Directions - Your task is to gather the lines below that hold the string "slotUnconsumed".

Input Block Start

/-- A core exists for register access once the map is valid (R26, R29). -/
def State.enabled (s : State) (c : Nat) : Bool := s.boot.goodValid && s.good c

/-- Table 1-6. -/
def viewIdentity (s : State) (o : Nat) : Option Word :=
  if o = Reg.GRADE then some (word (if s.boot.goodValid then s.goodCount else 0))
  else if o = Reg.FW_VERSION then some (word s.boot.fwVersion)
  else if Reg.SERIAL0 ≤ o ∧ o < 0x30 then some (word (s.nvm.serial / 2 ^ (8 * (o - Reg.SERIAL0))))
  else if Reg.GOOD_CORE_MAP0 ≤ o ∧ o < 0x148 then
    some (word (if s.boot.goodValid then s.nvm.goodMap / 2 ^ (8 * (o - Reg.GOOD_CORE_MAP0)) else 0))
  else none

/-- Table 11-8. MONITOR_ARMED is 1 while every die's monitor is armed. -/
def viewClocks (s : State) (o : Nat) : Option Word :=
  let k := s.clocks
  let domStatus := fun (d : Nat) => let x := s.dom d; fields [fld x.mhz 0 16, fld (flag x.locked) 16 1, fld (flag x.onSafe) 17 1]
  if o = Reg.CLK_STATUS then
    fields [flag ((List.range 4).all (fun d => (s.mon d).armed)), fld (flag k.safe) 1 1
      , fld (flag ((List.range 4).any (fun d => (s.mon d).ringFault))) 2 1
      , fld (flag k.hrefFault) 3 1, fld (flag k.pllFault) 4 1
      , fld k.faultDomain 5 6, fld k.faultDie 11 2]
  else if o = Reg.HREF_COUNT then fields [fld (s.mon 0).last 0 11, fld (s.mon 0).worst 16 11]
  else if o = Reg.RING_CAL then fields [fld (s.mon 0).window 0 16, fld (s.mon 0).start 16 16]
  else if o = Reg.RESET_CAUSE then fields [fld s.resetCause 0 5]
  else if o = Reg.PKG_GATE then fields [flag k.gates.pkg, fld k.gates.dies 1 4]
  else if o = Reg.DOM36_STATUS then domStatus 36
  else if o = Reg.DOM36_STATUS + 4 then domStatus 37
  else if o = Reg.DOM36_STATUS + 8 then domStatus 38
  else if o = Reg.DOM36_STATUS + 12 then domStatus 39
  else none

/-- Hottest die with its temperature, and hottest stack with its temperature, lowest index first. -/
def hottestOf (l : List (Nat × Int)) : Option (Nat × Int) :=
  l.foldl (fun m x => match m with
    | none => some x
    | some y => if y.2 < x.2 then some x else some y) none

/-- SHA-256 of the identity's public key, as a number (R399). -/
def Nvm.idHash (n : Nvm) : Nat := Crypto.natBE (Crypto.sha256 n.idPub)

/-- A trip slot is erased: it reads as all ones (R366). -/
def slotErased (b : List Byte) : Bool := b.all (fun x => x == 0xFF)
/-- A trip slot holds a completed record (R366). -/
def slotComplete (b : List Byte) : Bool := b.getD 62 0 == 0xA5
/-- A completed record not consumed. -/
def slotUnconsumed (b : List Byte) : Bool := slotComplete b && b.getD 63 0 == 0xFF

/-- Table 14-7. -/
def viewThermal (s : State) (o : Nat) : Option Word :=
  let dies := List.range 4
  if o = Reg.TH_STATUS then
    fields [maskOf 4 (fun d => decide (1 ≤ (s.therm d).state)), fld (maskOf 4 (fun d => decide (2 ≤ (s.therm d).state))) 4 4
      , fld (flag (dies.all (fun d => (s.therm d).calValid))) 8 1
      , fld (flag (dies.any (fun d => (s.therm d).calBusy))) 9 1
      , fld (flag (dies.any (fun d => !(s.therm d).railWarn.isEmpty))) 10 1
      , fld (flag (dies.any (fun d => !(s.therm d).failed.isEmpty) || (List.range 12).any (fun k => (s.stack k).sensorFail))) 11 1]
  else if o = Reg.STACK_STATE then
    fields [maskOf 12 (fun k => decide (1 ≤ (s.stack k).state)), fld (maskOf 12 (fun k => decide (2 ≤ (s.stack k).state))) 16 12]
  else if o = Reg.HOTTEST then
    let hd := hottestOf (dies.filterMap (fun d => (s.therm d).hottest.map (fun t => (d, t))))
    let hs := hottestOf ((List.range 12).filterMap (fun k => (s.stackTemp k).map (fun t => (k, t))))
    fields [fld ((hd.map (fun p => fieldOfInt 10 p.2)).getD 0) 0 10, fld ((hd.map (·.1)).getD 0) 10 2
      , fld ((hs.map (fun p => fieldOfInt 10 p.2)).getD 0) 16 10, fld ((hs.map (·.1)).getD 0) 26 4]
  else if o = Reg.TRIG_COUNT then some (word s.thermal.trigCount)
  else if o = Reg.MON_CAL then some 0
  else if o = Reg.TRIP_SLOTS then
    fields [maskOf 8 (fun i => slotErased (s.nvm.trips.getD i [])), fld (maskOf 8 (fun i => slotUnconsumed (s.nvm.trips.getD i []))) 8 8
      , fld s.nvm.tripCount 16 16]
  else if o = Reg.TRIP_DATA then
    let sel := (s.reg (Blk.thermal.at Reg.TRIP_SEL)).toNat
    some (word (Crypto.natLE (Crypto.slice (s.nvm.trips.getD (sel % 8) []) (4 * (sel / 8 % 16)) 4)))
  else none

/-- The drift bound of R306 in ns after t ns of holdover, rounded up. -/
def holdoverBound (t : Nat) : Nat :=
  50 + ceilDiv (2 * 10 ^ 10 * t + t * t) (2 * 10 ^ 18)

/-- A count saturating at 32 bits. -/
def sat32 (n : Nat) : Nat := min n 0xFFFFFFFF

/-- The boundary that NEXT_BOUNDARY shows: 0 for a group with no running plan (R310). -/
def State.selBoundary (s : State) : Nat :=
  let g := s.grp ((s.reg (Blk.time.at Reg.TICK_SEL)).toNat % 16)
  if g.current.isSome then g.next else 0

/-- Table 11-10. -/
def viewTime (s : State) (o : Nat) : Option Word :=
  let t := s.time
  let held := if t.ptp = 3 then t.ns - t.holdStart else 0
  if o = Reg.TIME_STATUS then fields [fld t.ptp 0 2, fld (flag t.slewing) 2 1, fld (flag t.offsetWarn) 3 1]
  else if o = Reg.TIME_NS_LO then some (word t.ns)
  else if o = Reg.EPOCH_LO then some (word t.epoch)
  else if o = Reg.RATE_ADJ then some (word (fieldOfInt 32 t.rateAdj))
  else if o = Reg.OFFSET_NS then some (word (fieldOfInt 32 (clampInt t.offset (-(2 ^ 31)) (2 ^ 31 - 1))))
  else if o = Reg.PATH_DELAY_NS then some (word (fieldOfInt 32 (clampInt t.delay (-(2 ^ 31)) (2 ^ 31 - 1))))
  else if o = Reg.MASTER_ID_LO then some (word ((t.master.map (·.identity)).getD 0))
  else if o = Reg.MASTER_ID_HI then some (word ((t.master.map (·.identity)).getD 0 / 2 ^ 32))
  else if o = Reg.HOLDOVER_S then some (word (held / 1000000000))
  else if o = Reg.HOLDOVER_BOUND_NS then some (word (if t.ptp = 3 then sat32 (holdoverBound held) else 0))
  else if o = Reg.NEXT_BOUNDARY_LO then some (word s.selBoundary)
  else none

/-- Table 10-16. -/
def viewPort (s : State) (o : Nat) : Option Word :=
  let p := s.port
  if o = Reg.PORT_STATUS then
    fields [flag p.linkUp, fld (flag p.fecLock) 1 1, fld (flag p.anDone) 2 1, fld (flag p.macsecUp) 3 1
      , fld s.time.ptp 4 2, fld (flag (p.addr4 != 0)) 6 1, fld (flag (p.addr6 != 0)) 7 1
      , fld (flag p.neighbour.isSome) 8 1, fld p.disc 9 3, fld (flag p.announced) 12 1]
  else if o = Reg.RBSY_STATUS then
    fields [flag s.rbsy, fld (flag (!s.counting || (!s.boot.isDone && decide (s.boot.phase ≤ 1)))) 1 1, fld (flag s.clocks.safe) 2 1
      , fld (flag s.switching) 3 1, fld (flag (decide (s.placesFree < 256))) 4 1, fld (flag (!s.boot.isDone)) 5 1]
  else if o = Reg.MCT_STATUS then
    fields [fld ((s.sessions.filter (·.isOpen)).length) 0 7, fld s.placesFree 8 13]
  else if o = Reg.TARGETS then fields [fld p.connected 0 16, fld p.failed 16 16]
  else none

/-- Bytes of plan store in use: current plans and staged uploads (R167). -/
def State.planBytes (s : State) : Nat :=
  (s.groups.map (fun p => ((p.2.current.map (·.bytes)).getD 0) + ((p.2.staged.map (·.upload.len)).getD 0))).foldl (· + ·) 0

Input Block End
Input Block Start

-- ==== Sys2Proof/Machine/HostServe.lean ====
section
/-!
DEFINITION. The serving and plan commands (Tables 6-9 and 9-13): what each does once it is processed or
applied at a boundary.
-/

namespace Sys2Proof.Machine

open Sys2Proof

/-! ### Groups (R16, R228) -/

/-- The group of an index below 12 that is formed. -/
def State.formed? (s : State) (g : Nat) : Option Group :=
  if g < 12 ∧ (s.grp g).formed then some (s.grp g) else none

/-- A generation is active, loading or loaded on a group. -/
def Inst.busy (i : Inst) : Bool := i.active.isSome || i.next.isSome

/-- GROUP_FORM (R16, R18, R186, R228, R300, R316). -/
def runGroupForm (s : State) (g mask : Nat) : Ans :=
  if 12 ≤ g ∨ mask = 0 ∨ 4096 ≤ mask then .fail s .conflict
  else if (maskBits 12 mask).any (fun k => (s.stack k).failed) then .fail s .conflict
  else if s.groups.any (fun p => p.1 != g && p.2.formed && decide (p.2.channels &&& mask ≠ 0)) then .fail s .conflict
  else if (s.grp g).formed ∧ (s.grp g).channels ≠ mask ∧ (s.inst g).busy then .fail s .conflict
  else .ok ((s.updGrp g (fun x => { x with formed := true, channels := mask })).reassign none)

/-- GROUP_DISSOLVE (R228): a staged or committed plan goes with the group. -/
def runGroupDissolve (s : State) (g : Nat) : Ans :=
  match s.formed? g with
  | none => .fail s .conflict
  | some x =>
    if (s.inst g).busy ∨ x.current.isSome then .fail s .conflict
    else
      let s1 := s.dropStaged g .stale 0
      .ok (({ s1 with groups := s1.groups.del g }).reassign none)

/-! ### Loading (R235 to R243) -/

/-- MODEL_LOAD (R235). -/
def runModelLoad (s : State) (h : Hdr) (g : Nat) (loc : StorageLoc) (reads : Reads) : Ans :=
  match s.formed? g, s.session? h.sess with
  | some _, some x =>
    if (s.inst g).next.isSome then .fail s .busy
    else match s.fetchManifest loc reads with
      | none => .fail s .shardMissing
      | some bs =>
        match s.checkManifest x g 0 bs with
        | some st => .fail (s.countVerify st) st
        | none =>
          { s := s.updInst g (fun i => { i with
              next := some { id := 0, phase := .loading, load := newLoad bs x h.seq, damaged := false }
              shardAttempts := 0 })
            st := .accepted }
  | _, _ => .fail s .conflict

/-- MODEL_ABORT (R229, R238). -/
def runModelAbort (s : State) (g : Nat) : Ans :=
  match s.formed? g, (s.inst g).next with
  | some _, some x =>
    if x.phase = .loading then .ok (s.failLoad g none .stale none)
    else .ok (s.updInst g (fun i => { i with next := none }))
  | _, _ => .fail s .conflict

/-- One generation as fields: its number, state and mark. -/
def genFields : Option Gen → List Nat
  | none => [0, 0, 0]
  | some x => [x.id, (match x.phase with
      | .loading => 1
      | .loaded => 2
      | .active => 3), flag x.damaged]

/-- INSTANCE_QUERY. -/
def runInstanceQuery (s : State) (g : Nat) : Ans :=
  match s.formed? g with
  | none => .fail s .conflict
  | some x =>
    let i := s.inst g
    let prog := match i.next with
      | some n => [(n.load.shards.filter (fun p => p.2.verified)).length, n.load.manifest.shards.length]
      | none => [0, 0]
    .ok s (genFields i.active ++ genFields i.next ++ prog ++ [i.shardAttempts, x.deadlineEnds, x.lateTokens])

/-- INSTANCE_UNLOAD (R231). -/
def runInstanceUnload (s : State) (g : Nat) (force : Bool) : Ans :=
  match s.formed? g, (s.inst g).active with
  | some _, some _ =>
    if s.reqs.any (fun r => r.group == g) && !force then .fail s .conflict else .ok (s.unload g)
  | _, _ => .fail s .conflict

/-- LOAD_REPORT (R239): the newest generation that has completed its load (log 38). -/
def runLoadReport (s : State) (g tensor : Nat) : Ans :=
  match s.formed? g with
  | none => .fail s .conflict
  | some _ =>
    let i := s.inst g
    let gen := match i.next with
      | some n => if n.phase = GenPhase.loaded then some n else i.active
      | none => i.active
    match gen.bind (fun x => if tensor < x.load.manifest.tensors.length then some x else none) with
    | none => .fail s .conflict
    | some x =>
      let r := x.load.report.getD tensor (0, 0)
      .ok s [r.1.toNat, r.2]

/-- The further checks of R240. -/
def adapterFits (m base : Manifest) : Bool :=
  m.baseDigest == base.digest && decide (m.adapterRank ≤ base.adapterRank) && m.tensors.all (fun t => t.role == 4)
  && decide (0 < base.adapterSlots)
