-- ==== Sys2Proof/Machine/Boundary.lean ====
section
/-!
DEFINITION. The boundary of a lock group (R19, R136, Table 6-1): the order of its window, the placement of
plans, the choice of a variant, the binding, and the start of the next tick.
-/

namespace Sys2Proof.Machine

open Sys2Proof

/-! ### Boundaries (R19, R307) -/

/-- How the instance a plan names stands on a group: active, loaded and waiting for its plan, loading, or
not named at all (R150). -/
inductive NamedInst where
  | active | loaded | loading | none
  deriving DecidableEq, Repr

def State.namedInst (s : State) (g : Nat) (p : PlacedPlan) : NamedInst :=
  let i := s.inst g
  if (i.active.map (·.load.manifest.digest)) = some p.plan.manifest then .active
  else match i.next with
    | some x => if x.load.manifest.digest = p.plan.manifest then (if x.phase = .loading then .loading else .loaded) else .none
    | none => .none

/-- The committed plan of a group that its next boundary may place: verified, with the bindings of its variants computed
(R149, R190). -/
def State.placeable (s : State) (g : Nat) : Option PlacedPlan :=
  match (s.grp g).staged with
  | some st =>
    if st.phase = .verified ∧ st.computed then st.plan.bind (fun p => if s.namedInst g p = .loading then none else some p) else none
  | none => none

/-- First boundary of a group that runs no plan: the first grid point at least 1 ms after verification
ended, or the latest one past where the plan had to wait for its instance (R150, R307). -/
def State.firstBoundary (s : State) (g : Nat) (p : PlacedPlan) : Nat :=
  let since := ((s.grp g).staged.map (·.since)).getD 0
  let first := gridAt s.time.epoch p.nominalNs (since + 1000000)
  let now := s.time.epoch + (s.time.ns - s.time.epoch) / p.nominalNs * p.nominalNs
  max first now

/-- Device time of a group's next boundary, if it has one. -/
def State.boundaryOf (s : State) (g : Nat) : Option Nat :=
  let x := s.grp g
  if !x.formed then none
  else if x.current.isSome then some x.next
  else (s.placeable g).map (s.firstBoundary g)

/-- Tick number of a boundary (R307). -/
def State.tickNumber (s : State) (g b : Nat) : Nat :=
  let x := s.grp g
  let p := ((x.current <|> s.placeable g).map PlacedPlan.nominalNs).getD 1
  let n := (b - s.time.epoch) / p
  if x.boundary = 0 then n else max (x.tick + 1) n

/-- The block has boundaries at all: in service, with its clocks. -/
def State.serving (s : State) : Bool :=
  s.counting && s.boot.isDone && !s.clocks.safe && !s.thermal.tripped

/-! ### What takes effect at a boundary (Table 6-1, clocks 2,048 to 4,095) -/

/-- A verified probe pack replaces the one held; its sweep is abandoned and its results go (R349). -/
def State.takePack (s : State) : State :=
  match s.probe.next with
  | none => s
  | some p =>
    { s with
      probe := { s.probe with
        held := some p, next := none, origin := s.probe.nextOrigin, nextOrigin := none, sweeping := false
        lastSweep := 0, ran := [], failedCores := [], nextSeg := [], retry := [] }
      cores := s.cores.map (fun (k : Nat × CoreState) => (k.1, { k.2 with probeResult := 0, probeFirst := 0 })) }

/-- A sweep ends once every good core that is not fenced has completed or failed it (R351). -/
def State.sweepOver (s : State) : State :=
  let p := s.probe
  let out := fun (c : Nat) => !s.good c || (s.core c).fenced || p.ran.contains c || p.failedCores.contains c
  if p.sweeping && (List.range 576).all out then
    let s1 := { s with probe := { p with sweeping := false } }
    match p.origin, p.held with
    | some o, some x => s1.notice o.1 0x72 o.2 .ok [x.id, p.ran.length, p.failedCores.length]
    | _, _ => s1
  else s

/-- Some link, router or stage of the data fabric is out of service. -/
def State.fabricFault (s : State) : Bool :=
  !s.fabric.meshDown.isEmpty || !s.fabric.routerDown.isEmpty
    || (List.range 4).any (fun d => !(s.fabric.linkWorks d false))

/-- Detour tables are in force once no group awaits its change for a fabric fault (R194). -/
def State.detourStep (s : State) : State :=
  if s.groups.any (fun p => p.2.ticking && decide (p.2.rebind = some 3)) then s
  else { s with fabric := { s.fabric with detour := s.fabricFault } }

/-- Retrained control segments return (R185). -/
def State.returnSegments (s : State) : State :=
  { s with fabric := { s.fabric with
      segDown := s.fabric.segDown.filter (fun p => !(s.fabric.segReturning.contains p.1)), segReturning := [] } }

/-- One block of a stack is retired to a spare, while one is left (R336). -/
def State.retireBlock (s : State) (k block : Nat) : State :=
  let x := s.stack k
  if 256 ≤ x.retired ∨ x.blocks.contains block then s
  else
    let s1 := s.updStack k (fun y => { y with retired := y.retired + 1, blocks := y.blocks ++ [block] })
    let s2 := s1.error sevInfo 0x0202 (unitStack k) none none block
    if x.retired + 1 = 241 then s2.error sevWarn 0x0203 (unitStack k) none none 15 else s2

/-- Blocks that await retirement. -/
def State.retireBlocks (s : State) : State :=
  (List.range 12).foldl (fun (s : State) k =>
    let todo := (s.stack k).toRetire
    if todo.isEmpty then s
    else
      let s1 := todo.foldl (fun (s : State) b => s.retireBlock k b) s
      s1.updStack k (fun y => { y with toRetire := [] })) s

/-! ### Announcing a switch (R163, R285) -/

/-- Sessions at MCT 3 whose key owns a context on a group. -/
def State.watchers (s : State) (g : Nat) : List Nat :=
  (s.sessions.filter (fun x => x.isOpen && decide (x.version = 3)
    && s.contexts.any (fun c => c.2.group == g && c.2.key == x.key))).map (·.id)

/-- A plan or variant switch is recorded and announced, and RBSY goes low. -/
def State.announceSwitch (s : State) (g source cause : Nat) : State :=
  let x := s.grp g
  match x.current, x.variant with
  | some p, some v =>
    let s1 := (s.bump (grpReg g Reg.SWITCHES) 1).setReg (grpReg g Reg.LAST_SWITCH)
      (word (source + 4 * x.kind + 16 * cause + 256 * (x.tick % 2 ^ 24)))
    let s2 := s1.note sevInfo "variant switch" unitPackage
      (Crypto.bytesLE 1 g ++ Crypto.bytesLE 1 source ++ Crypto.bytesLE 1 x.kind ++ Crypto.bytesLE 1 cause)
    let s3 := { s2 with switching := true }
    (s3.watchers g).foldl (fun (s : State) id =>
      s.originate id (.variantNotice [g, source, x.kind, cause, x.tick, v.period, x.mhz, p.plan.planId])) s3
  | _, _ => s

Input Block End

Solved problem -
def slotUnconsumed (b : List Byte) : Bool := slotComplete b && b.getD 63 0 == 0xFF
    fields [maskOf 8 (fun i => slotErased (s.nvm.trips.getD i [])), fld (maskOf 8 (fun i => slotUnconsumed (s.nvm.trips.getD i []))) 8 8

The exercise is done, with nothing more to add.